12 years of HDD analysis brings insight to the bathtub curve’s reliability
1 day ago / Read about 12 minute
Source:ArsTechnica
Backup firm brings a unique, informed perspective to HDD failure rates.


Credit: Thomas Trutschel/Photothek via Getty Images

Backblaze is a backup and cloud storage company that has been tracking the annualized failure rates (AFRs) of the hard drives in its datacenter since 2013. As you can imagine, that’s netted the firm a lot of data. And that data has led the company to conclude that HDDs “are lasting longer” and showing fewer errors.

That conclusion came from a blog post this week by Stephanie Doyle, Backblaze’s writer and blog operations specialist, and Pat Patterson, Backblaze’s chief technical evangelist. The authors compared the AFRs for the approximately 317,230 drives in Backblaze’s datacenter to the AFRs the company recorded when examining the 21,195 drives it had in 2013 and 206,928 drives in 2021. Doyle and Patterson said they identified “a pretty solid deviation in both age of drive failure and the high point of AFR from the last two times we’ve run the analyses.”


Credit: Backblaze

As Doyle and Patterson wrote, the tested drives’ high failure percentage peaks this year were 4.25 percent at 10 years and three months, compared to 13.73 percent at about three years and three months in 2013 and 14.24 percent at seven years and nine months in 2021.

“Not only is that a significant improvement in drive longevity, it’s also the first time we’ve seen the peak drive failure rate at the hairy end of the drive curve. And, it’s about a third of each of the other failure peaks,” Doyle and Patterson wrote.

You can check out Paterson and Doyle’s August blog post for more information about the drives they analyzed this year. The drives were from HGST, Seagate, Toshiba, and WDC, and they had an average age of 3.7 months to 103.9 months (about 8.7 years). The drives ranged from 4TB to 24TB. In 2021, Backblaze’s sample had drives from the same vendors, and the drives tested for each model had an average age of 3.57 to 80.85 months (about 6.7 years). The drives ranged from 4TB to 16TB.

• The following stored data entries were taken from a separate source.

-- ==== Sys2Proof/Machine/Icu.lean ====
section
/-! DEFINITION. The interrupt controller of a trunk (R333 to R335, R338 to R344). -/

namespace Sys2Proof.Machine

/-- R338: the source is reserved, or a vendor source of a guest core's bank: it never pends. -/
def srcReserved (i : Nat) : Bool :=
  (954 ≤ i && i < 960) || 1000 ≤ i || (384 ≤ i && i < 512 && 2 ≤ i % 64 && i % 64 < 8)

/-- R338: level sources: local source 1 of each core, and the alarm. -/
def srcLevel (i : Nat) : Bool := i == 962 || (i < 512 && i % 64 == 1)

namespace State

def icu (s : State) (t : Trunk) : IcuSt := s.icus.get {} t.idx

/-- R338: the core a source belongs to. -/
def srcCore (s : State) (t : Trunk) (i : Nat) : Nat := if i < 512 then i / 64 else s.fget (Reg.IcuRoute.target t (i - 512))

def icuBit (s : State) (base i : Nat) : Bool := s.fbit ⟨base + i / 32 * 4, i % 32, 1⟩
def srcPending (s : State) (t : Trunk) (i : Nat) : Bool := s.icuBit (Reg.icuPendSet t 0) i
def masked (s : State) (t : Trunk) (i : Nat) : Bool := s.icuBit (Reg.icuMaskSet t 0) i
def levelOf (s : State) (t : Trunk) (i : Nat) : Bool := s.icuBit (Reg.icuLevel t 0) i
def serving (s : State) (t : Trunk) (i : Nat) : Bool := (s.icu t).serving.any (fun p => p.1 == i)

def setPend (s : State) (t : Trunk) (i : Nat) (b : Bool) : State := s.fsetB ⟨Reg.icuPendSet t (i / 32), i % 32, 1⟩ b

/-- The controller's state changes; the in-service and moderation fields follow (R344). -/
def putIcu (s : State) (t : Trunk) (x : IcuSt) : State :=
  let s := { s with icus := s.icus.set t.idx x }
  (List.range 8).foldl (fun s c =>
    (s.fset (Reg.IcuCoreStatus.inService t c) (x.serving.filter (fun p => p.2 == c)).length).fsetB
      (Reg.IcuCoreStatus.modHeld t c) (x.holds.any (fun h => h.1 / 16 == c))) s

/-- R340, R341: a source that a guest core may claim lies in its batch; the two private kinds of R335 bypass it. -/
def inBatch (s : State) (t : Trunk) (i : Nat) : Bool := (s.icu t).batch.contains i

/-- R340: deliverable to its core. -/
def deliverable (s : State) (t : Trunk) (c i : Nat) : Bool :=
  s.srcCore t i == c && s.srcPending t i && !s.masked t i && !s.serving t i && (c < 6 || s.inBatch t i)

/-- R342: masked within the last 8 fabric cycles, so it may still be claimed once. -/
def lateMasked (s : State) (t : Trunk) (c i : Nat) : Bool :=
  c < 6 && s.srcCore t i == c && s.srcPending t i && s.masked t i && !s.serving t i &&
    (match (s.icu t).maskAt.find? i with | some a => decide (s.free < a + 8 * 163840) | none => false)

/-- R341: the word of a claim is recorded and read. -/
def claimGive (s : State) (t : Trunk) (c w : Nat) : State := { s.setRegN (Reg.icuClaim t c) w with rdata := [BitVec.ofNat 32 w] }

/-- R341: the word of a claim of source `i`. -/
def claimWord (s : State) (t : Trunk) (c i : Nat) : Nat :=
  let x := s.icu t
  let epoch := decide (6 ≤ c) && !(i < 512 && (i % 64 == 1 || 8 ≤ i % 64))
  let level := srcLevel i && (if 6 ≤ c ∧ epoch then x.batchLevel.contains i else s.levelOf t i)
  let multi := decide (1 < x.edges.get 0 i)
  2 ^ 31 + level.toNat * 2 ^ 30 + (s.masked t i).toNat * 2 ^ 29 + multi.toNat * 2 ^ 28 + epoch.toNat * 2 ^ 27 + i

/-- R341, R343: source `i` goes into service at core `c`, and starts a moderation hold. -/
def claimTake (s : State) (t : Trunk) (c i : Nat) : State :=
  let x := s.icu t
  let g := s.fget (Reg.IcuRoute.group t (i - 512))
  let us := s.fget (Reg.IcuMod.interval t g)
  let holds := if 512 ≤ i ∧ c < 6 ∧ us ≠ 0 ∧ !s.fbit (Reg.IcuCoreStatus.wfi t c) then x.holds.set (c * 16 + g) (s.free + us * 65536000) else x.holds
  (s.setPend t i false).putIcu t { x with holds := holds, edges := x.edges.erase i, serving := x.serving ++ [(i, c)], batch := x.batch.filter (· != i) }

/-- R341 to R343: a claim by core `c`; whether a source masked within the last 8 cycles is still claimed is free. -/
def claim (s : State) (t : Trunk) (c : Nat) : State :=
  let late := (List.range 1024).filter (s.lateMasked t c)
  let d := if late.isEmpty then (0, s) else s.draw 2
  let s := d.2
  match (List.range 1024).find? (fun i => s.deliverable t c i || d.1 == 1 && late.contains i) with
  | none => s.claimGive t c 0
  | some i => (s.claimTake t c i).claimGive t c (s.claimWord t c i)

/-- R335: source `i` is delivered to its guest core without waiting for a batch. -/
def atOnce (s : State) (t : Trunk) (i : Nat) : State := { s with icus := s.icus.set t.idx { s.icu t with batch := (s.icu t).batch ++ [i] } }

/-- R341: a completion. GCMP of a guest core is an immediate level source. -/
def completeSrc (s : State) (t : Trunk) (c i : Nat) : State :=
  let x := s.icu t
  if x.serving.contains (i, c) then
    let s := s.putIcu t { x with serving := x.serving.filter (· != (i, c)) }
    if srcLevel i && s.levelOf t i && decide (c < 6 ∨ i % 64 = 1 ∧ i < 512) then
      let s := s.setPend t i true
      if c < 6 then s else s.atOnce t i
    else s
  else s.fset (Reg.IcuCoreStatus.badComplete t c) 1

/-- R333, R340: a hardware edge, or a level that changes; in epoch mode the capture samples the level. -/
def srcEdge (s : State) (t : Trunk) (i : Nat) (level : Bool) : State :=
  if srcReserved i then s
  else if srcLevel i then
    let s := s.fsetB ⟨Reg.icuLevel t (i / 32), i % 32, 1⟩ level
    if level && !s.serving t i && decide (i < 512 ∨ s.srcCore t i < 6) then s.setPend t i true
    else if !level && decide (s.srcCore t i < 6) then s.setPend t i false else s
  else if level then s.pendSource t i else s

/-- A mask change reaches the bits of word `w`, remembering when a source was masked (R342). -/
def maskApply (s : State) (t : Trunk) (set : Bool) (w : Nat) (v : Word) : State :=
  let m := s.reg (Reg.icuMaskSet t w)
  let x := s.icu t
  let at_ := if set then (List.range 32).foldl (fun l b => if v.getLsbD b && !m.getLsbD b then l.set (32 * w + b) s.free else l) x.maskAt else x.maskAt
  ({ s with icus := s.icus.set t.idx { x with maskAt := at_ } }).setReg (Reg.icuMaskSet t w) (if set then m ||| v else m &&& ~~~v)

/-- Bits of word `w` whose source belongs to a guest core. -/
def guestBits (s : State) (t : Trunk) (w : Nat) : Word :=
  (List.range 32).foldl (fun v b => if 6 ≤ s.srcCore t (32 * w + b) then v ||| BitVec.ofNat 32 (2 ^ b) else v) 0

/-- R339: the bits of word `w` that a writer reaches: a guest core's own bank and the shared sources routed to it, else all. -/
def reach (s : State) (t : Trunk) (writer : Option (Fin 8)) (w : Nat) : Word :=
  match writer with
  | some c => if c.val < 6 then BitVec.allOnes 32 else
      (List.range 32).foldl (fun v b => if s.srcCore t (32 * w + b) = c.val then v ||| BitVec.ofNat 32 (2 ^ b) else v) 0
  | none => BitVec.allOnes 32

/-- The writer is a guest core. -/
def isGuest (writer : Option (Fin 8)) : Bool := writer.any (fun c => decide (6 ≤ c.val))

/-- R339, R340, R342: a mask write. A set bit stands against a clear of the same cycle. A writer other than the guest core itself reaches a
guest core's sources at the capture. -/
def maskWrite (s : State) (t : Trunk) (set : Bool) (writer : Option (Fin 8)) (w : Nat) (v : Word) : State :=
  let v := v &&& s.reach t writer w
  let v := if set then v else v &&& ~~~(BitVec.ofNat 32 (s.cyc.sets.get 0 (Reg.icuMaskSet t w)))
  let s := if set then s.noteSet ⟨Reg.icuMaskSet t w, 0, 32⟩ v.toNat else s
  let g := if isGuest writer then 0 else s.guestBits t w
  let s := s.maskApply t set w (v &&& ~~~g)
  if v &&& g = 0 then s else { s with icus := s.icus.set t.idx { s.icu t with late := (s.icu t).late ++ [(set, w, v &&& g)] } }

/-- R335, R338 to R340: a pend write. A software source that a guest core pends for itself is delivered at once. -/
def pendSetWrite (s : State) (t : Trunk) (writer : Option (Fin 8)) (w : Nat) (v : Word) : State :=
  let v := v &&& s.reach t writer w
  (List.range 32).foldl (fun s b =>
    let i := 32 * w + b
    if !v.getLsbD b || srcReserved i || srcLevel i then s
    else
      let s := s.pendBit t i
      if isGuest writer && decide (i < 512) && decide (8 ≤ i % 64) then s.atOnce t i else s) s

/-- R339, R340: a clear of pending bits; a hardware edge of the same cycle stands. -/
def pendClrWrite (s : State) (t : Trunk) (writer : Option (Fin 8)) (w : Nat) (v : Word) : State :=
  let x := s.icu t
  let v := v &&& s.reach t writer w &&& ~~~(BitVec.ofNat 32 (s.cyc.sets.get 0 (Reg.icuPendSet t w)))
  let gone (i : Nat) : Bool := i / 32 == w && v.getLsbD (i % 32)
  ({ s with icus := s.icus.set t.idx { x with edges := x.edges.filter (fun e => !gone e.1), batch := x.batch.filter (fun i => !gone i) } }).setReg
    (Reg.icuPendSet t w) (s.reg (Reg.icuPendSet t w) &&& ~~~v)

/-- R339: a route write. For a guest core routes are read-only; a route from or to a guest core changes at the next capture. -/
def routeWrite (s : State) (t : Trunk) (writer : Option (Fin 8)) (k : Nat) (v : Word) : State :=
  if isGuest writer then s
  else
    let src := 512 + k
    let target := v.toNat % 8
    let s := s.fset (Reg.IcuRoute.group t k) (v.toNat / 16)
    let ok := if src = 960 then target == 6 else if src = 961 then target == 7 else target < 6 || s.fbit (Reg.IcuRoute.guestOk t k)
    if !ok then s
    else if 6 ≤ target ∨ 6 ≤ s.srcCore t src then { s with icus := s.icus.set t.idx { s.icu t with routes := (s.icu t).routes ++ [(k, target)] } }
    else s.fset (Reg.IcuRoute.target t k) target

/-- R343: moderation holds of core `c` and group `g` end after their interval, or at once in WFI. -/
def modExpire (s : State) (t : Trunk) (c g : Nat) : State :=
  let x := s.icu t
  match x.holds.find? (c * 16 + g) with
  | none => s
  | some e => if e ≤ s.free || s.fbit (Reg.IcuCoreStatus.wfi t c) then s.putIcu t { x with holds := x.holds.erase (c * 16 + g) } else s

/-- R343: the core's external interrupt is asserted. -/
def extIrq (s : State) (t : Trunk) (c : Nat) : Bool :=
  (List.range 1024).any fun i => s.deliverable t c i &&
    !(512 ≤ i && ((s.icu t).holds.find? (c * 16 + s.fget (Reg.IcuRoute.group t (i - 512)))).isSome)

/-- R333, R339: at a capture, late routes and mask changes apply and the batches of the guest cores close. -/
def icuCapture (s : State) (t : Trunk) : State :=
  let s := (s.icu t).routes.foldl (fun s r => s.fset (Reg.IcuRoute.target t r.1) r.2) s
  let late := (s.icu t).late
  let s := late.foldl (fun s l => s.maskApply t l.1 l.2.1 l.2.2) s
  let levels := (List.range 1024).filter (fun i => srcLevel i && s.levelOf t i && decide (6 ≤ s.srcCore t i))
  let s := levels.foldl (fun s i => if s.serving t i then s else s.setPend t i true) s
  let s := (List.range 8).foldl (fun s c => s.pendSource t (64 * c)) s
  let mine := (List.range 1024).filter (fun i => s.srcPending t i && decide (6 ≤ s.srcCore t i))
  s.putIcu t { s.icu t with late := [], routes := [], batch := mine, batchLevel := levels }

end State

/-- INTERRUPT_SOURCE_EDGE (R338, R340). -/
def execInterruptSourceEdge (t : Trunk) (src : Fin 1024) (level : Bool) (s : State) : Host.Outcome State Fault Refusal :=
  act s fun s => s.srcEdge t src level

/-- ICU_CLAIM (R341 to R343). -/
def execIcuClaim (t : Trunk) (core : Fin 8) (s : State) : Host.Outcome State Fault Refusal := act s fun s => s.claim t core

/-- ICU_COMPLETE (R341). -/
def execIcuComplete (t : Trunk) (core : Fin 8) (src : Fin 1024) (s : State) : Host.Outcome State Fault Refusal :=
  act s fun s => s.completeSrc t core src

/-- ICU_MASK_SET (R339, R340, R342). The writer is a core, or the host. -/
def execIcuMaskSet (t : Trunk) (w : Fin 32) (v : IcuWrite) (s : State) : Host.Outcome State Fault Refusal :=
  act s fun s => s.maskWrite t true v.writer w v.value

/-- ICU_MASK_CLR (R339, R340). The writer is a core, or the host. -/
def execIcuMaskClr (t : Trunk) (w : Fin 32) (v : IcuWrite) (s : State) : Host.Outcome State Fault Refusal :=
  act s fun s => s.maskWrite t false v.writer w v.value

/-- ICU_PEND_SET (R335, R340). The writer is a core, or the host. -/
def execIcuPendSet (t : Trunk) (w : Fin 32) (v : IcuWrite) (s : State) : Host.Outcome State Fault Refusal :=
  act s fun s => s.pendSetWrite t v.writer w v.value

/-- ICU_PEND_CLR (R339, R340). The writer is a core, or the host. -/
def execIcuPendClr (t : Trunk) (w : Fin 32) (v : IcuWrite) (s : State) : Host.Outcome State Fault Refusal :=
  act s fun s => s.pendClrWrite t v.writer w v.value

/-- ICU_ROUTE_WRITE (R339). The operand is the shared source less 512. -/
def execIcuRouteWrite (t : Trunk) (src : Fin 512) (v : IcuWrite) (s : State) : Host.Outcome State Fault Refusal :=
  act s fun s => s.routeWrite t v.writer src v.value

/-- MODERATION_EXPIRY (R343). -/
def execModerationExpiry (t : Trunk) (core : Fin 8) (group : Fin 16) (s : State) : Host.Outcome State Fault Refusal :=
  act s fun s => s.modExpire t core group

end Sys2Proof.Machine
end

As Backblaze has done in the past, Doyle and Paterson compared the behaviors of Backblaze’s datacenter HDDs with the bathtub curve, an engineering principle that says component failure rates tend to follow a U-shape over time, with more failures occurring early in life before the rate drops, settles, and then picks up again as the component ages.

But as seen in Backblaze’s graph above, the company’s HDDs aren’t adhering to that principle. The blog’s authors noted that in 2021 and 2025, Backblaze’s drives had a “pretty even failure rate through the significant majority of the drives’ lives, then a fairly steep spike once we get into drive failure territory.”

The blog continues:

What does that mean? Well, drives are getting better, and lasting longer. And, given that our trendlines are about the same shape from 2021 to 2025, we should likely check back in when 2029 rolls around to see if our failure peak has pushed out even further.

Speaking with Ars Technica, Doyle said that Backblaze’s analysis is good news for individuals shopping for larger hard drives because the devices are “going to last longer.”

She added:

In many ways, you can think of a datacenter’s use of hard drives as the ultimate test for a hard drive—you’re keeping a hard drive on and spinning for the max amount of hours, and often the amount of times you read/write files is well over what you’d ever see as a consumer. Industry trend-wise, drives are getting bigger, which means that oftentimes, folks are buying fewer of them. Reporting on how these drives perform in a data center environment, then, can give you more confidence that whatever drive you’re buying is a good investment.

The longevity of HDDs is also another reason for shoppers to still consider HDDs over faster, more expensive SSDs.

“It’s a good idea to decide how justified the improvement in latency is,” Doyle said.

Questioning the bathtub curve

Doyle and Paterson aren’t looking to toss the bathtub curve out with the bathwater. They’re not suggesting that the bathtub curve doesn’t apply to HDDs, but rather that it overlooks additional factors affecting HDD failure rates, including “workload, manufacturing variation, firmware updates, and operational churn.” The principle also makes the assumptions that, per the authors:

  • Devices are identical and operate under the same conditions
  • Failures happen independently, driven mostly by time
  • The environment stays constant across a product’s life

While these conditions can largely be met in datacenter environments, “conditions can’t ever be perfect,” Doyle and Patterson noted. When considering an HDD’s failure rates over time, it’s wise to consider both the bathtub curve and how you use the component.